Умер у себя дома в Амстердаме 1 августа 1990 года.

Последний из великих социологов-классиков

На первый взгляд для творчества Элиаса характерна поразительная неоднородность. Создается впечатление, что этот социолог писал о каждом предмете, до которого мог дотянуться. Двор Людовика Четырнадцатого, развитие морской профессии, история использования вилки, жизнь Моцарта, напряженность между двумя группами фабричных рабочих в маленьком английском городе, феномен времени. Вы можете даже подумать, что кого-то с таким широким набором тем нельзя воспринимать слишком серьезно. Но видимость обманчива, потому что на самом деле все эти предметы объединены одним центральным понятием — понятием цивилизации. Норберт Элиас разработал очень общую теорию цивилизационного процесса, и, чтобы показать своей аудитории плодотворность, последствия и огромный диапазон своего теоретического подхода, он применял его к самым разнообразным темам, многие из которых считал неотложными, насущными проблемами.

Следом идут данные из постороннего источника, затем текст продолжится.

-- ==== Sys2Proof/Laws/State.lean ====
section
/-!
SUPPORT. One lemma for each field of State and each update of one record: the fields it leaves alone.
-/

namespace Sys2Proof.Machine

/-! ### modTeam -/

@[simp] theorem State.modTeam_clock (s : State) (a : Nat) (f : Team → Team) : (s.modTeam a f).clock = s.clock := rfl
@[simp] theorem State.modTeam_agenda (s : State) (a : Nat) (f : Team → Team) : (s.modTeam a f).agenda = s.agenda := rfl
@[simp] theorem State.modTeam_cur (s : State) (a : Nat) (f : Team → Team) : (s.modTeam a f).cur = s.cur := rfl
@[simp] theorem State.modTeam_nonce (s : State) (a : Nat) (f : Team → Team) : (s.modTeam a f).nonce = s.nonce := rfl
@[simp] theorem State.modTeam_nextId (s : State) (a : Nat) (f : Team → Team) : (s.modTeam a f).nextId = s.nextId := rfl
@[simp] theorem State.modTeam_writeNo (s : State) (a : Nat) (f : Team → Team) : (s.modTeam a f).writeNo = s.writeNo := rfl
@[simp] theorem State.modTeam_contexts (s : State) (a : Nat) (f : Team → Team) : (s.modTeam a f).contexts = s.contexts := rfl
@[simp] theorem State.modTeam_saved (s : State) (a : Nat) (f : Team → Team) : (s.modTeam a f).saved = s.saved := rfl
@[simp] theorem State.modTeam_matctx (s : State) (a : Nat) (f : Team → Team) : (s.modTeam a f).matctx = s.matctx := rfl
@[simp] theorem State.modTeam_turns (s : State) (a : Nat) (f : Team → Team) : (s.modTeam a f).turns = s.turns := rfl
@[simp] theorem State.modTeam_regions (s : State) (a : Nat) (f : Team → Team) : (s.modTeam a f).regions = s.regions := rfl
@[simp] theorem State.modTeam_est (s : State) (a : Nat) (f : Team → Team) : (s.modTeam a f).est = s.est := rfl
@[simp] theorem State.modTeam_regionOps (s : State) (a : Nat) (f : Team → Team) : (s.modTeam a f).regionOps = s.regionOps := rfl
@[simp] theorem State.modTeam_copies (s : State) (a : Nat) (f : Team → Team) : (s.modTeam a f).copies = s.copies := rfl
@[simp] theorem State.modTeam_calls (s : State) (a : Nat) (f : Team → Team) : (s.modTeam a f).calls = s.calls := rfl
@[simp] theorem State.modTeam_passes (s : State) (a : Nat) (f : Team → Team) : (s.modTeam a f).passes = s.passes := rfl
@[simp] theorem State.modTeam_taskqs (s : State) (a : Nat) (f : Team → Team) : (s.modTeam a f).taskqs = s.taskqs := rfl
@[simp] theorem State.modTeam_pushes (s : State) (a : Nat) (f : Team → Team) : (s.modTeam a f).pushes = s.pushes := rfl
@[simp] theorem State.modTeam_claims (s : State) (a : Nat) (f : Team → Team) : (s.modTeam a f).claims = s.claims := rfl
@[simp] theorem State.modTeam_claimAt (s : State) (a : Nat) (f : Team → Team) : (s.modTeam a f).claimAt = s.claimAt := rfl
@[simp] theorem State.modTeam_scratch (s : State) (a : Nat) (f : Team → Team) : (s.modTeam a f).scratch = s.scratch := rfl
@[simp] theorem State.modTeam_late (s : State) (a : Nat) (f : Team → Team) : (s.modTeam a f).late = s.late := rfl
@[simp] theorem State.modTeam_writes (s : State) (a : Nat) (f : Team → Team) : (s.modTeam a f).writes = s.writes := rfl
@[simp] theorem State.modTeam_olds (s : State) (a : Nat) (f : Team → Team) : (s.modTeam a f).olds = s.olds := rfl
@[simp] theorem State.modTeam_sights (s : State) (a : Nat) (f : Team → Team) : (s.modTeam a f).sights = s.sights := rfl
@[simp] theorem State.modTeam_poisoned (s : State) (a : Nat) (f : Team → Team) : (s.modTeam a f).poisoned = s.poisoned := rfl
@[simp] theorem State.modTeam_regionTab (s : State) (a : Nat) (f : Team → Team) : (s.modTeam a f).regionTab = s.regionTab := rfl
@[simp] theorem State.modTeam_tags (s : State) (a : Nat) (f : Team → Team) : (s.modTeam a f).tags = s.tags := rfl
@[simp] theorem State.modTeam_views (s : State) (a : Nat) (f : Team → Team) : (s.modTeam a f).views = s.views := rfl
@[simp] theorem State.modTeam_carried (s : State) (a : Nat) (f : Team → Team) : (s.modTeam a f).carried = s.carried := rfl
@[simp] theorem State.modTeam_retiredPages (s : State) (a : Nat) (f : Team → Team) : (s.modTeam a f).retiredPages = s.retiredPages := rfl
@[simp] theorem State.modTeam_cmdqs (s : State) (a : Nat) (f : Team → Team) : (s.modTeam a f).cmdqs = s.cmdqs := rfl
@[simp] theorem State.modTeam_engines (s : State) (a : Nat) (f : Team → Team) : (s.modTeam a f).engines = s.engines := rfl
@[simp] theorem State.modTeam_mapWaits (s : State) (a : Nat) (f : Team → Team) : (s.modTeam a f).mapWaits = s.mapWaits := rfl
@[simp] theorem State.modTeam_programs (s : State) (a : Nat) (f : Team → Team) : (s.modTeam a f).programs = s.programs := rfl
@[simp] theorem State.modTeam_lottery (s : State) (a : Nat) (f : Team → Team) : (s.modTeam a f).lottery = s.lottery := rfl
@[simp] theorem State.modTeam_runs (s : State) (a : Nat) (f : Team → Team) : (s.modTeam a f).runs = s.runs := rfl
@[simp] theorem State.modTeam_units (s : State) (a : Nat) (f : Team → Team) : (s.modTeam a f).units = s.units := rfl
@[simp] theorem State.modTeam_placeDue (s : State) (a : Nat) (f : Team → Team) : (s.modTeam a f).placeDue = s.placeDue := rfl
@[simp] theorem State.modTeam_placeSince (s : State) (a : Nat) (f : Team → Team) : (s.modTeam a f).placeSince = s.placeSince := rfl
@[simp] theorem State.modTeam_placeLast (s : State) (a : Nat) (f : Team → Team) : (s.modTeam a f).placeLast = s.placeLast := rfl
@[simp] theorem State.modTeam_cores (s : State) (a : Nat) (f : Team → Team) : (s.modTeam a f).cores = s.cores := rfl
@[simp] theorem State.modTeam_hub (s : State) (a : Nat) (f : Team → Team) : (s.modTeam a f).hub = s.hub := rfl
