/-- A changed team is found under its id. -/
theorem State.team?_modTeam (s : State) (id : Nat) (f : Team → Team) (hf : ∀ t, (f t).id = t.id) :
    (s.modTeam id f).team? id = (s.team? id).map f := find?_map_key Team.id f hf id s.teams
/-- Another team is unchanged. -/
theorem State.team?_modTeam_other (s : State) {id id' : Nat} (f : Team → Team) (hf : ∀ t, (f t).id = t.id) (h : id' ≠ id) :
    (s.modTeam id f).team? id' = s.team? id' := find?_map_other Team.id f hf h s.teams
/-- A changed group is found under its index. -/
theorem Team.group?_modGroup (t : Team) (gix : Nat) (f : Group → Group) (hf : ∀ g, (f g).gix = g.gix) :
    (t.modGroup gix f).group? gix = (t.group? gix).map f := find?_map_key Group.gix f hf gix t.groups
/-- Another group is unchanged. -/
theorem Team.group?_modGroup_other (t : Team) {gix gix' : Nat} (f : Group → Group) (hf : ∀ g, (f g).gix = g.gix) (h : gix' ≠ gix) :
    (t.modGroup gix f).group? gix' = t.group? gix' := find?_map_other Group.gix f hf h t.groups
/-- A changed group of a team of the device. -/
theorem State.group?_modGroup (s : State) (id gix : Nat) (f : Group → Group) (hf : ∀ g, (f g).gix = g.gix) :
    (s.modGroup id gix f).group? id gix = (s.group? id gix).map f := by
  unfold State.group? State.modGroup
  rw [State.team?_modTeam s id (fun t => t.modGroup gix f) (fun _ => rfl)]
  cases s.team? id with
  | none => rfl
  | some t => exact Team.group?_modGroup t gix f hf
/-- Every other group of the device. -/
theorem State.group?_modGroup_other (s : State) {id gix id' gix' : Nat} (f : Group → Group) (hf : ∀ g, (f g).gix = g.gix)
    (h : ¬(id' = id ∧ gix' = gix)) : (s.modGroup id gix f).group? id' gix' = s.group? id' gix' := by
  unfold State.group? State.modGroup
  by_cases hid : id' = id
  · subst hid
    rw [State.team?_modTeam s id' (fun t => t.modGroup gix f) (fun _ => rfl)]
    cases s.team? id' with
    | none => rfl
    | some t => exact Team.group?_modGroup_other t f hf (fun hg => h ⟨rfl, hg⟩)
  · rw [State.team?_modTeam_other s (fun t => t.modGroup gix f) (fun _ => rfl) hid]

theorem getElem?_modifyAt_self {α : Type} (f : α → α) : ∀ (l : List α) (n : Nat), (modifyAt f n l)[n]? = l[n]?.map f := by
  intro l
  induction l with
  | nil => intro n; cases n <;> rfl
  | cons a l ih => intro n; cases n with | zero => rfl | succ n => simpa [modifyAt] using ih n
theorem getElem?_modifyAt_other {α : Type} (f : α → α) : ∀ (l : List α) (n k : Nat), k ≠ n → (modifyAt f n l)[k]? = l[k]? := by
  intro l
  induction l with
  | nil => intro n k _; cases n <;> rfl
  | cons a l ih =>
    intro n k h
    cases n with
    | zero => cases k with | zero => exact absurd rfl h | succ k => rfl
    | succ n => cases k with | zero => rfl | succ k => simpa [modifyAt] using ih n k (by omega)

/-- What a register code reads in a group (R28, R47). -/
def Group.regOf (g : Group) (n code : Nat) : Option Word :=
  if 1536 ≤ code ∧ code < 1792 then some (g.k.read (code - 1536))
  else
    match g.threads[n]? with
    | none => none
    | some th => some (if code < 1536 then th.v.read code else th.t.read (code - 1792))

theorem State.regOf_eq (s : State) (id gix n code : Nat) : s.regOf id gix n code = (s.group? id gix).bind (fun g => g.regOf n code) := by
  unfold State.regOf
  cases s.group? id gix <;> rfl

theorem teams_find_kept (id : Nat) : ∀ (l l' : List Team), l.map Team.kept = l'.map Team.kept →
    ((l.find? (fun t => t.id == id)).map Team.kept) = ((l'.find? (fun t => t.id == id)).map Team.kept) := by
  intro l
  induction l with
  | nil => intro l' h; cases l' with | nil => rfl | cons _ _ => simp at h
  | cons t l ih =>
    intro l' h
    cases l' with
    | nil => simp at h
    | cons t' l' =>
      simp only [List.map_cons, List.cons.injEq] at h
      have hid : t.id = t'.id := (congrArg Team.id h.1 : (Team.kept t).id = (Team.kept t').id)
      simp only [List.find?_cons, hid]
      split
      · simp [h.1]
      · exact ih l' h.2
/-- A team is found as before, up to what leaving changes. -/
theorem State.team?_kept {s s' : State} (h : s.kept = s'.kept) (id : Nat) :
    (s.team? id).map Team.kept = (s'.team? id).map Team.kept :=
  teams_find_kept id s.teams s'.teams (congrArg State.teams h : s.kept.teams = s'.kept.teams)
/-- Group found among the registers. -/
theorem State.group?_kept {s s' : State} (h : s.kept = s'.kept) (id gix : Nat) :
    (s.group? id gix).map Group.kept = (s'.group? id gix).map Group.kept := by
  have grp : ∀ (l l' : List Group), l.map Group.kept = l'.map Group.kept →
      ((l.find? (fun g => g.gix == gix)).map Group.kept) = ((l'.find? (fun g => g.gix == gix)).map Group.kept) := by
    intro l
    induction l with
    | nil => intro l' h; cases l' with | nil => rfl | cons _ _ => simp at h
    | cons t l ih =>
      intro l' h
      cases l' with
      | nil => simp at h
      | cons t' l' =>
        simp only [List.map_cons, List.cons.injEq] at h
        have hid : t.gix = t'.gix := (congrArg Group.gix h.1 : (Group.kept t).gix = (Group.kept t').gix)
        simp only [List.find?_cons, hid]
        split
        · simp [h.1]
        · exact ih l' h.2
  have ht := teams_find_kept id s.teams s'.teams (congrArg State.teams h : s.kept.teams = s'.kept.teams)
  unfold State.group? State.team?
  cases h1 : s.teams.find? (fun t => t.id == id) with
  | none =>
    cases h2 : s'.teams.find? (fun t => t.id == id) with
    | none => rfl
    | some t' => simp [h1, h2] at ht
  | some t =>
    cases h2 : s'.teams.find? (fun t => t.id == id) with
    | none => simp [h1, h2] at ht
    | some t' =>
      simp only [h1, h2, Option.map_some, Option.some.injEq] at ht
      exact grp t.groups t'.groups (congrArg Team.groups ht : (Team.kept t).groups = (Team.kept t').groups)

theorem Group.regOf_of_kept {g g' : Group} (h : g.kept = g'.kept) (n code : Nat) : g.regOf n code = g'.regOf n code := by
  have ht := congrArg (fun g => g.threads[n]?) h
  have hk : g.k = g'.k := (congrArg Group.k h : g.kept.k = g'.kept.k)
  simp only [Group.kept, List.getElem?_map] at ht
  unfold Group.regOf
  rw [hk]
  split
  · rfl
  · cases h1 : g.threads[n]? with
    | none => cases h2 : g'.threads[n]? with | none => rfl | some _ => simp [h1, h2] at ht
    | some a =>
      cases h2 : g'.threads[n]? with
      | none => simp [h1, h2] at ht
      | some b =>
        simp only [h1, h2, Option.map_some, Option.some.injEq] at ht
        have hv : a.v = b.v := (congrArg Thread.v ht : a.kept.v = b.kept.v)
        have htt : a.t = b.t := (congrArg Thread.t ht : a.kept.t = b.kept.t)
        simp only [hv, htt]

/-- Equal registers read the same. -/
theorem State.regOf_of_kept {s s' : State} (h : s.kept = s'.kept) (id gix n code : Nat) :
    s.regOf id gix n code = s'.regOf id gix n code := by
  rw [State.regOf_eq, State.regOf_eq]
  have := State.group?_kept h id gix
  cases h1 : s.group? id gix with
  | none => cases h2 : s'.group? id gix with | none => rfl | some _ => simp [h1, h2] at this
  | some g =>
    cases h2 : s'.group? id gix with
    | none => simp [h1, h2] at this
    | some g' =>
      simp only [h1, h2, Option.map_some, Option.some.injEq] at this
      exact Group.regOf_of_kept this n code

end Sys2Proof.Machine
end

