-- ==== Sys2Proof/Laws/Frame.lean ====
section
/-!
SUPPORT. What an instruction that acts on registers alone leaves alone: everything but its results, where its threads
stand, and time.
-/

namespace Sys2Proof.Machine

theorem replaceIf_keeps {α β : Type} (p : α → Bool) (f : α → α) (q : α → β) (h : ∀ a, q (f a) = q a) (l : List α) :
    (replaceIf p f l).map q = l.map q := map_replaceIf p f q h l

theorem Group.rest_modThread (g : Group) (i : Nat) (f : Thread → Thread) (h : ∀ th, (f th).rest = th.rest) :
    (g.modThread i f).rest = g.rest := by
  simp only [Group.rest, Group.modThread, map_modifyAt f Thread.rest h]
theorem Group.rest_mapThreads (g : Group) (f : Thread → Thread) (h : ∀ th, (f th).rest = th.rest) :
    (g.mapThreads f).rest = g.rest := by
  simp only [Group.rest, Group.mapThreads, List.map_map]
  congr 1
  exact List.map_congr_left (fun a _ => h a)
theorem Team.rest_modGroup (t : Team) (gix : Nat) (f : Group → Group) (h : ∀ g, (f g).rest = g.rest) :
    (t.modGroup gix f).rest = t.rest := by
  simp only [Team.rest, Team.modGroup, map_replaceIf _ f Group.rest h]
theorem Team.rest_modThread (t : Team) (gix i : Nat) (f : Thread → Thread) (h : ∀ th, (f th).rest = th.rest) :
    (t.modThread gix i f).rest = t.rest := Team.rest_modGroup t gix _ (fun g => Group.rest_modThread g i f h)
theorem Team.rest_mapThreads (t : Team) (f : Thread → Thread) (h : ∀ th, (f th).rest = th.rest) :
    (t.mapThreads f).rest = t.rest := by
  simp only [Team.rest, Team.mapThreads, List.map_map]
  congr 1
  exact List.map_congr_left (fun g _ => Group.rest_mapThreads g f h)
theorem State.rest_modTeam (s : State) (id : Nat) (f : Team → Team) (h : ∀ t, (f t).rest = t.rest) :
    (s.modTeam id f).rest = s.rest := by
  simp only [State.rest, State.modTeam, map_replaceIf _ f Team.rest h]
theorem State.rest_modGroup (s : State) (id gix : Nat) (f : Group → Group) (h : ∀ g, (f g).rest = g.rest) :
    (s.modGroup id gix f).rest = s.rest := State.rest_modTeam s id _ (fun t => Team.rest_modGroup t gix f h)

theorem Group.rest_endBlock (g : Group) (i : Nat) : (g.endBlock i).rest = g.rest :=
  Group.rest_modThread g i _ (fun _ => rfl)
theorem Team.rest_join (t : Team) (gix i : Nat) : (t.join gix i).rest = t.rest := by
  unfold Team.join
  split
  · rfl
  · split
    · exact Team.rest_modThread t gix i _ (fun _ => rfl)
    · split
      · dsimp only
        refine (Team.rest_modThread _ gix i _ ?_).trans ?_
        · intro _; rfl
        refine (Team.rest_mapThreads _ _ (fun th => ?_)).trans rfl
        split <;> rfl
      · exact Team.rest_modThread t gix i _ (fun _ => rfl)
theorem Team.rest_meetCheck (t : Team) (gix : Nat) (v : DWord) : (t.meetCheck gix v).rest = t.rest := by
  unfold Team.meetCheck
  split
  · rfl
  · dsimp only
    split
    · refine Team.rest_modGroup t gix _ (fun g => Group.rest_mapThreads g _ (fun th => ?_))
      split <;> rfl
    · rfl
theorem Team.rest_meetAt (t : Team) (v : DWord) : (t.meetAt v).rest = t.rest :=
  foldl_keeps Team.rest (fun (a : Team) (g : Group) => a.meetCheck g.gix v) (fun a g => Team.rest_meetCheck a g.gix v) t.groups t
theorem Team.rest_arrive (t : Team) (gix i : Nat) : (t.arrive gix i).rest = t.rest := by
  unfold Team.arrive
  split
  · rfl
  · exact (Team.rest_meetAt _ _).trans (Team.rest_join t gix i)
theorem Team.rest_enterMeet (t : Team) (gix i : Nat) : (t.enterMeet gix i).rest = t.rest :=
  (Team.rest_arrive _ gix i).trans (Team.rest_modGroup t gix _ (fun g => Group.rest_endBlock g i))
theorem Team.rest_transfer (t : Team) (gix i : Nat) (pc : DWord) : (t.transfer gix i pc).rest = t.rest :=
  (Team.rest_enterMeet _ _ _).trans (Team.rest_modThread t gix i _ (fun _ => rfl))
theorem State.rest_fallThrough (s : State) (id gix i : Nat) : (s.fallThrough id gix i).rest = s.rest := by
  unfold State.fallThrough
  split
  · rfl
  · split
    · rfl
    · refine State.rest_modTeam s id _ (fun t => ?_)
      dsimp only
      split
      · exact (Team.rest_enterMeet _ _ _).trans (Team.rest_modThread t gix i _ (fun _ => rfl))
      · exact Team.rest_modThread t gix i _ (fun _ => rfl)

/-- A departure that only moves the thread: falling through, a transfer, a join. -/
def Leave.moves : Leave → Bool
  | .fall => true | .goto _ => true | .met _ => true | .stay => true
  | _ => false
theorem State.rest_leave (s : State) (id gix i : Nat) (l : Leave) (h : l.moves = true) : (s.leave id gix i l).rest = s.rest := by
  unfold State.leave
  split
  · rfl
  split
  · rfl
  unfold State.leaveLive
  cases l with
  | fall => exact State.rest_fallThrough s id gix i
  | goto pc => exact State.rest_modTeam s id _ (fun t => Team.rest_transfer t gix i pc)
  | stay => rfl
  | met old => exact (State.rest_fallThrough _ id gix i).trans (State.rest_modTeam s id _ (fun t => Team.rest_meetCheck t gix old))
  | trap f => cases h
  | trapNext f => cases h
  | exit => cases h
  | rfe v => cases h
  | park w o => cases h
  | waited => cases h
  | yield => cases h

theorem State.rest_atCycle (s : State) (c : Nat) (f : State → State) (h : ∀ a : State, (f a).rest = a.rest) : (s.atCycle c f).rest = s.rest :=
  h { s with clock := c }

theorem Group.rest_applyRes (key : Nat) (hp : Bool) (g : Group) (t : Nat) (r : TRes) : (g.applyRes key hp t r).rest = g.rest := by
  have drop : ∀ (g : Group) (c : Nat), (g.dropPending key t c).rest = g.rest := by
    intro g c
    unfold Group.dropPending
    split <;> rfl
  have code : ∀ (g : Group) (c : Nat) (v : Word), (g.writeCode t c v).rest = g.rest := by
    intro g c v
    unfold Group.writeCode
    split
    · rfl
    · refine Group.rest_modThread g t _ (fun th => ?_)
      unfold Thread.writeReg
      split
      · rfl
      · split <;> rfl
  have pred : ∀ (g : Group) (n : Nat) (b : Bool), (g.modThread t (fun th => th.writePred n b)).rest = g.rest := by
    intro g n b
    refine Group.rest_modThread g t _ (fun th => ?_)
    unfold Thread.writePred
    split <;> rfl
  have f1 : ∀ (l : List (Nat × Word)) (g : Group), (l.foldl (fun g w => (g.dropPending key t w.1).writeCode t w.1 w.2) g).rest = g.rest := by
    intro l
    induction l with
    | nil => intro g; rfl
    | cons w l ih => intro g; rw [List.foldl_cons, ih, code, drop]
  have f2 : ∀ (l : List (Nat × Bool)) (g : Group),
      (l.foldl (fun g w => (g.dropPending key t (predCode w.1)).modThread t (fun th => th.writePred w.1 w.2)) g).rest = g.rest := by
    intro l
    induction l with
    | nil => intro g; rfl
    | cons w l ih => intro g; rw [List.foldl_cons, ih, pred, drop]
  unfold Group.applyRes Group.setFlags
  dsimp only
  split
  · refine (Group.rest_modThread _ t _ ?_).trans ((f2 _ _).trans (f1 _ _)); intro; rfl
  · refine Eq.trans (b := Group.rest (Group.modThread _ _ _)) rfl ((Group.rest_modThread _ t _ ?_).trans ((f2 _ _).trans (f1 _ _))); intro; rfl

/-! ### No wait ends in a settled state -/

theorem State.waitGone_rest (s : State) (th : Thread) : s.rest.waitGone th.rest = s.waitGone th := by
  have find : ∀ (l : List Team) (id : Nat), (l.map Team.rest).find? (fun t => t.id == id) = (l.find? (fun t => t.id == id)).map Team.rest := by
    intro l id
    induction l with
    | nil => rfl
    | cons t l ih =>
      simp only [List.map_cons, List.find?_cons]
      have : (Team.rest t).id = t.id := rfl
      rw [this]
      split
      · rfl
      · exact ih
  unfold State.waitGone
  have hw : th.rest.wait = th.wait := rfl
  rw [hw]
  split
  · rename_i _ _ id _ _ _ _ _ _
    have : s.rest.team? id = (s.team? id).map Team.rest := find s.teams id
    rw [this]
    cases s.team? id <;> rfl
  · rfl
theorem State.settled_rest (s : State) : s.rest.settled = s.settled := by
  have all : ∀ t : Team, (Team.rest t).all.all (fun p => !(s.rest.waitGone p.2.2)) = t.all.all (fun p => !(s.waitGone p.2.2)) := by
    intro t
    unfold Team.all Team.rest Group.rest
    simp only [List.flatMap_map, List.all_flatMap, List.zipIdx_map, List.all_map, List.map_map]
    refine congrArg (List.all _) ?_
    funext g
    refine congrArg (List.all _) ?_
    funext p
    simp only [Function.comp_apply, Prod.map_fst, State.waitGone_rest]
  unfold State.settled
  show (s.teams.map Team.rest).all _ = _
  rw [List.all_map]
  refine congrArg (List.all _) ?_
  funext t
  exact congrArg (t.halted || ·) (all t)
theorem State.settle_of_settled (s : State) (h : s.settled = true) : s.settle = s := by
  have : ((s.teams.filter (fun t => !t.halted)).flatMap (fun t => (t.all.filter (fun p => s.waitGone p.2.2)).map (fun p => (t.id, p)))) = [] := by
    rw [List.flatMap_eq_nil_iff]
    intro t ht
    rw [List.map_eq_nil_iff, List.filter_eq_nil_iff]
    intro p hp
    obtain ⟨hm, hh⟩ := List.mem_filter.1 ht
    have h1 := List.all_eq_true.1 h t hm
    have h3 : t.halted = false := by simpa using hh
    rw [h3, Bool.false_or] at h1
    have h2 := List.all_eq_true.1 h1 p hp
    simpa using h2
  unfold State.settle State.wakeGone
  dsimp only
  rw [if_pos (by rw [this]; rfl)]

/-! ### Retiring -/

/-- Retiring an instruction whose threads only move leaves everything else alone. -/
theorem rest_retire (e : Env) (i : Instr) (h : Hdr) (rs : List (Nat × TRes)) (s : State)
    (hr : ∀ r ∈ rs, r.2.leave.moves = true) (hs : s.settled = true) : (retire e i h rs s).rest = s.rest := by
  have f1 : ∀ (l : List (Nat × TRes)) (a : State),
      (l.foldl (fun a r => a.modGroup e.team.id e.g.gix (fun g => g.applyRes s.nonce (e.helper r.1) r.1 r.2)) a).rest = a.rest := by
    intro l
    induction l with
    | nil => intro a; rfl
    | cons r l ih => intro a; rw [List.foldl_cons, ih, State.rest_modGroup _ _ _ _ (fun g => Group.rest_applyRes _ _ g _ _)]
  have f2 : ∀ (l : List (Nat × TRes)) (a : State), (∀ r ∈ l, r.2.leave.moves = true) →
      (l.foldl (fun a r => a.atCycle (e.cycleOf i r.1) (fun a => a.leave e.team.id e.g.gix r.1 r.2.leave)) a).rest = a.rest := by
    intro l
    induction l with
    | nil => intro a _; rfl
    | cons r l ih =>
      intro a hl
      rw [List.foldl_cons, ih _ (fun r hr => hl r (List.mem_cons_of_mem _ hr)),
        State.rest_atCycle _ _ _ (fun a => State.rest_leave a _ _ _ _ (hl r List.mem_cons_self))]
  have settle : ∀ a : State, a.rest = s.rest → a.settle.bumpNonce.rest = s.rest := by
    intro a ha
    have : a.settled = true := by rw [← State.settled_rest, ha, State.settled_rest]; exact hs
    rw [State.settle_of_settled a this]
    exact ha
  unfold retire
  dsimp only
  refine settle _ ?_
  have base : State.rest (rs.foldl (fun a r => a.atCycle (e.cycleOf i r.1) (fun a => a.leave e.team.id e.g.gix r.1 r.2.leave))
      (rs.foldl (fun a r => a.modGroup e.team.id e.g.gix (fun g => g.applyRes s.nonce (e.helper r.1) r.1 r.2)) (s.clockTo e.fp))) = s.rest := by
    rw [f2 rs _ hr, f1]; rfl
  split
  · refine (State.rest_modGroup _ _ _ _ ?_).trans base
    intro; rfl
  · refine (State.rest_modTeam _ _ _ ?_).trans ((State.rest_modGroup _ _ _ _ ?_).trans base) <;> (intro; rfl)

/-- No idle thread of a calm instruction faults. -/
theorem idleRes_calm {e : Env} {i : Instr} {h : Hdr} (hc : e.calm i h = true) {n : Nat} (hn : n ∈ e.act) (hl : n ∉ e.live i h) :
    e.idleRes i h false n = {} := by
  have h1 := List.all_eq_true.1 hc n hn
  unfold Env.idleRes
  unfold Env.live at hl
  rw [List.mem_filter] at hl
  simp only [hn, true_and, Bool.and_eq_true, Bool.not_eq_true', not_and] at hl
  simp only [Bool.not_eq_true', Bool.and_eq_false_iff] at h1
  by_cases hg : e.guard h n = true
  · have h2 := hl hg
    simp only [Bool.and_eq_false_iff, not_or] at h2
    rcases h1 with (h1 | h1) | h1
    · exact absurd hg (by simp [h1])
    · exact absurd h1 h2.1
    · exact absurd h1 h2.2
  · rw [if_neg hg]; rfl

end Sys2Proof.Machine
end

В качестве примера можно привести книгу об одиночестве умирающих. Кажется, это касается предмета, который полностью отличается от всего, о чем он писал до сих пор. Но при ближайшем рассмотрении это снова книга о процессе цивилизации. Иногда социологи считают, что Элиас аплодирует процессу цивилизации, но эта книга показывает, что его позиция более беспристрастна и что он также признавал некоторые трагические аспекты цивилизационного процесса. Когда нам трудно находиться в присутствии людей, которым предстоит умереть, когда мы не решаемся прикоснуться, не говоря уже о том, чтобы помыть, наших умирающих отцов и матерей.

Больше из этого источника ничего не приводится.